Stored data
******************************
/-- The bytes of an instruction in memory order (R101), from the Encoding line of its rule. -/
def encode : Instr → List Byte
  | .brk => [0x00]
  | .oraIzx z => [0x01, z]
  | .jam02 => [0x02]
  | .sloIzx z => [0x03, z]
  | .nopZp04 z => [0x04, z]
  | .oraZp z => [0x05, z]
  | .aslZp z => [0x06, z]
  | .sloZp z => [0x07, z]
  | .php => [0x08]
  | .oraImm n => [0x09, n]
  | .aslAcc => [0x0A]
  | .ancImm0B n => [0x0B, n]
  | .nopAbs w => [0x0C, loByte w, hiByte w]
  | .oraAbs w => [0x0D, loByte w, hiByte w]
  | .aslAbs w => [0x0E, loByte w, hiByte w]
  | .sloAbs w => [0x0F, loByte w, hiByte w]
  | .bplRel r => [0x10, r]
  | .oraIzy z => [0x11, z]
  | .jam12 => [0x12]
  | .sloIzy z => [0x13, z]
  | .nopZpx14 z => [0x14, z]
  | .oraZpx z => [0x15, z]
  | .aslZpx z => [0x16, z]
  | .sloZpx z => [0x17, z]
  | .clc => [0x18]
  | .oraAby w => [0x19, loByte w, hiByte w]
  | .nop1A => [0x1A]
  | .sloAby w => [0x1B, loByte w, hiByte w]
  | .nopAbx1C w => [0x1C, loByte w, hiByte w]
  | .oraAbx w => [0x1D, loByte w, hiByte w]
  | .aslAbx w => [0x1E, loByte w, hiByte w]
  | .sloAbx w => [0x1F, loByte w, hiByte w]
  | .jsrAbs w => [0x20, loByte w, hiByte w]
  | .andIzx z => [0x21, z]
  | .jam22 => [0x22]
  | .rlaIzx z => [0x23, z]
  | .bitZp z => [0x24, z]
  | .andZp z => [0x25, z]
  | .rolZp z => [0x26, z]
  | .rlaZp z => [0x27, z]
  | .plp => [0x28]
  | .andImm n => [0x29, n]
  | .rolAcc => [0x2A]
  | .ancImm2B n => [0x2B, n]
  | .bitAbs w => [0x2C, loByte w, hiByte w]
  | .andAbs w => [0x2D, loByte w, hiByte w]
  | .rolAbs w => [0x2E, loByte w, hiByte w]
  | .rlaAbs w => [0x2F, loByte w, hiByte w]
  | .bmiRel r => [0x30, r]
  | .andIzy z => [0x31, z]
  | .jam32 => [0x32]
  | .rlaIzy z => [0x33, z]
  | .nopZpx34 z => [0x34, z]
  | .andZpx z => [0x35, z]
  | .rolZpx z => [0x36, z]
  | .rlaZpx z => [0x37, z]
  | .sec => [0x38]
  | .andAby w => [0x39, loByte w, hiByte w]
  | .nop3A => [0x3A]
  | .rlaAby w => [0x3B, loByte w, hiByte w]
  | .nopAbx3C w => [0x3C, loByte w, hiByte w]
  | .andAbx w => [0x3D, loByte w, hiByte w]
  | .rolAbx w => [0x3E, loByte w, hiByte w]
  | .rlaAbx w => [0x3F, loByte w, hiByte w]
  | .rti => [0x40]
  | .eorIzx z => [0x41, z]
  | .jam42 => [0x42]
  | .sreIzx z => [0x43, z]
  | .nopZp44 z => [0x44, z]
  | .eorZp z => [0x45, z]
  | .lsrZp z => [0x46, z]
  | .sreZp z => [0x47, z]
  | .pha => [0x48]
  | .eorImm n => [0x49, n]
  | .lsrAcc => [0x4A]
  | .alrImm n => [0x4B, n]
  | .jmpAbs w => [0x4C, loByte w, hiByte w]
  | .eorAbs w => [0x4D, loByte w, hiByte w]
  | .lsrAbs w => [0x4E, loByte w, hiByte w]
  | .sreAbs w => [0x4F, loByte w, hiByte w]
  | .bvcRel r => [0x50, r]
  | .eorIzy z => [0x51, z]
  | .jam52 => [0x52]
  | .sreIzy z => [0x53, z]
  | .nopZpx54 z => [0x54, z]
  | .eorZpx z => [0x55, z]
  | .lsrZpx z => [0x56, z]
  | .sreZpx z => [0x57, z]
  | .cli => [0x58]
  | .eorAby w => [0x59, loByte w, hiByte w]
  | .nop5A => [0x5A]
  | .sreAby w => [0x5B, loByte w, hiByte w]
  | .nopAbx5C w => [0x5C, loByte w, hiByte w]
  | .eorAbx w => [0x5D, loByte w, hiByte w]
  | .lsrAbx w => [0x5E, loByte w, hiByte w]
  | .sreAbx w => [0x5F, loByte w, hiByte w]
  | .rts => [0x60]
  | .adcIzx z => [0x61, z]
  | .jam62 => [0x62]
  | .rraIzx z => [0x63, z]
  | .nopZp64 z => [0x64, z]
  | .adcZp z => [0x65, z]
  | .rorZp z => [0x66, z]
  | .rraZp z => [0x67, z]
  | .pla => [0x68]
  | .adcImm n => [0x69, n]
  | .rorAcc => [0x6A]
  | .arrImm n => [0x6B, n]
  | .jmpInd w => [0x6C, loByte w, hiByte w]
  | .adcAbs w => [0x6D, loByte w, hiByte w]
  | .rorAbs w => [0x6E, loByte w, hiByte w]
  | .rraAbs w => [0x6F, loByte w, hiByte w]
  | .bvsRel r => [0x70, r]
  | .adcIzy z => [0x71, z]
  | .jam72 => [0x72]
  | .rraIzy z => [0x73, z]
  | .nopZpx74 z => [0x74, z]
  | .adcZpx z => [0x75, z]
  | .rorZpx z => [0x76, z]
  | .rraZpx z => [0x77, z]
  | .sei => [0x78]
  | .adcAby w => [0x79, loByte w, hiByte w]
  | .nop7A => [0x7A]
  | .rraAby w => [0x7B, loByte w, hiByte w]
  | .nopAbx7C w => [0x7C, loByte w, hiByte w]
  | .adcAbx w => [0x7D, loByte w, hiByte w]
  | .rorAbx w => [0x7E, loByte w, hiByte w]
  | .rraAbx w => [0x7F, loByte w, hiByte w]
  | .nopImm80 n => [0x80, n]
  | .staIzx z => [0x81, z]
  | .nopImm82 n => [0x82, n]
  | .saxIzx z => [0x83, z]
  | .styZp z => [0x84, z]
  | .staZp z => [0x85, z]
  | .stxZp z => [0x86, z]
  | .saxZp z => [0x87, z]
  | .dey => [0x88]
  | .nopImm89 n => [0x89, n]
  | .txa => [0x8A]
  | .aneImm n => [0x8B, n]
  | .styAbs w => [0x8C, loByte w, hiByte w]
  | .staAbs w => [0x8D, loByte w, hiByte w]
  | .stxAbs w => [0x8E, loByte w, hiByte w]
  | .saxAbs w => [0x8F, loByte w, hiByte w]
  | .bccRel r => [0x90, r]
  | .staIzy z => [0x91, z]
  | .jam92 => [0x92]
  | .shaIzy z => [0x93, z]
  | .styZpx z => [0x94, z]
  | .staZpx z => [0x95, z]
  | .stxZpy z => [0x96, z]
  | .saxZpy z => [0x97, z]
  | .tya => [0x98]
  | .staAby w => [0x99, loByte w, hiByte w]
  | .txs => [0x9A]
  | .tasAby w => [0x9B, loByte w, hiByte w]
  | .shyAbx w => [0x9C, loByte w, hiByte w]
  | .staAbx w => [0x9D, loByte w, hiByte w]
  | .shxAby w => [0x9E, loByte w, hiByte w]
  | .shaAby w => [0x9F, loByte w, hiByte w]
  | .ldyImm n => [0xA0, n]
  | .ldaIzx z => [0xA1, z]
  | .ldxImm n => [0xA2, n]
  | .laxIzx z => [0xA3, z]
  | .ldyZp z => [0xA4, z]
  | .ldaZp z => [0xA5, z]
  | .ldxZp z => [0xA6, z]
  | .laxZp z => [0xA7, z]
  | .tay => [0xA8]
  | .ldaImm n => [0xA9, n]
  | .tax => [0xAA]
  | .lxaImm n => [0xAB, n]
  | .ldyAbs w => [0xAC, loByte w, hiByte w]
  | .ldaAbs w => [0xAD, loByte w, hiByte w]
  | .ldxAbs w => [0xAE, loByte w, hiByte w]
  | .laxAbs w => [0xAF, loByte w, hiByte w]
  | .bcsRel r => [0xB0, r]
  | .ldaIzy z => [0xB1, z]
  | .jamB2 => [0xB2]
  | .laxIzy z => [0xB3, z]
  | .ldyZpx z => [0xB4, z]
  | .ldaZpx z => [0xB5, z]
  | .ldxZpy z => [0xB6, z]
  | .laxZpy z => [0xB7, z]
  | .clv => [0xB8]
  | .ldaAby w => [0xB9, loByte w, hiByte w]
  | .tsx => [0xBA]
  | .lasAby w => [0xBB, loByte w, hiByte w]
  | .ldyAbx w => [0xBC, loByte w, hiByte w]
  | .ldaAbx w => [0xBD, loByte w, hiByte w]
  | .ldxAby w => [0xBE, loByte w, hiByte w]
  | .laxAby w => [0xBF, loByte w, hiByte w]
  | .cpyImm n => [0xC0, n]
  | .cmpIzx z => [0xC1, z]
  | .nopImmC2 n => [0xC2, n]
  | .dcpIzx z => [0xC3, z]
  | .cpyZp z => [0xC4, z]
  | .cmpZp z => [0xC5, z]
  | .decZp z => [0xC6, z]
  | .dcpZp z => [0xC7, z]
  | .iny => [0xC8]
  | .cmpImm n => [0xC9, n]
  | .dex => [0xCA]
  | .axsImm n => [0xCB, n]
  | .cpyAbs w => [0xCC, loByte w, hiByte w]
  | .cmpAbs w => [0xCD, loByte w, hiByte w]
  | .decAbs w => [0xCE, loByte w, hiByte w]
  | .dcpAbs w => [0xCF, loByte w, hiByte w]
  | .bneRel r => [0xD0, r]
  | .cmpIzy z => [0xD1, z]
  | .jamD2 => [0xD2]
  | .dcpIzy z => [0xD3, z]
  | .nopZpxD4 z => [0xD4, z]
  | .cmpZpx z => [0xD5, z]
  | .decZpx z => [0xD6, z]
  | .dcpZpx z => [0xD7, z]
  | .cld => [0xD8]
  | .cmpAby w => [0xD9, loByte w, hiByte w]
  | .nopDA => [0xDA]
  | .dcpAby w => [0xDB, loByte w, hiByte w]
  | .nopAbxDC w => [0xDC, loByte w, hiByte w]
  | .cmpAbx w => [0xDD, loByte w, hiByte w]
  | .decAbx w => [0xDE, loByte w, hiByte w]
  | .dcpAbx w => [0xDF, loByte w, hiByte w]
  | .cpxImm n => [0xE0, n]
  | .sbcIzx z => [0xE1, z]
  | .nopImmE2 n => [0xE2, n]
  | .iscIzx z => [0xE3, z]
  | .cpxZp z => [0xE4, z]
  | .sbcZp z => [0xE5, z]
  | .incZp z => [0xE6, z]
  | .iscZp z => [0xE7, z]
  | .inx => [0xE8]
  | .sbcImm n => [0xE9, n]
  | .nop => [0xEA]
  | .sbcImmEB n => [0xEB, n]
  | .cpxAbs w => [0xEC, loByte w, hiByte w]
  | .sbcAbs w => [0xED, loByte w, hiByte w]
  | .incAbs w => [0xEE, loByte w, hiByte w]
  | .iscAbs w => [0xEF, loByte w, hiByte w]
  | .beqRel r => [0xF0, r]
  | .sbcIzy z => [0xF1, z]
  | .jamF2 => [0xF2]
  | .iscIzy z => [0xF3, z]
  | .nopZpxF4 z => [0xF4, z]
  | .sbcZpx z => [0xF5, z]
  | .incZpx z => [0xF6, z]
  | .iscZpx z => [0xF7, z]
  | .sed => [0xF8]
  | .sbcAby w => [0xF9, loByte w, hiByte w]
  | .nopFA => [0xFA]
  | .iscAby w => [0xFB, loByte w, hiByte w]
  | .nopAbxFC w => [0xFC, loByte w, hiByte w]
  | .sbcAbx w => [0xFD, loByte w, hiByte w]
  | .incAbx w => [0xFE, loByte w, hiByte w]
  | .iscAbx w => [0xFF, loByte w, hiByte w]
******************************
- EXERCISE DIRECTIONS -
What is needed is every line from the start of the entries through the line containing "z => [0x05, z]", returned word for word and nothing else.

- COMPLETED TASK -
/-- The bytes of an instruction in memory order (R101), from the Encoding line of its rule. -/
def encode : Instr → List Byte
  | .brk => [0x00]
  | .oraIzx z => [0x01, z]
  | .jam02 => [0x02]
  | .sloIzx z => [0x03, z]
  | .nopZp04 z => [0x04, z]
  | .oraZp z => [0x05, z]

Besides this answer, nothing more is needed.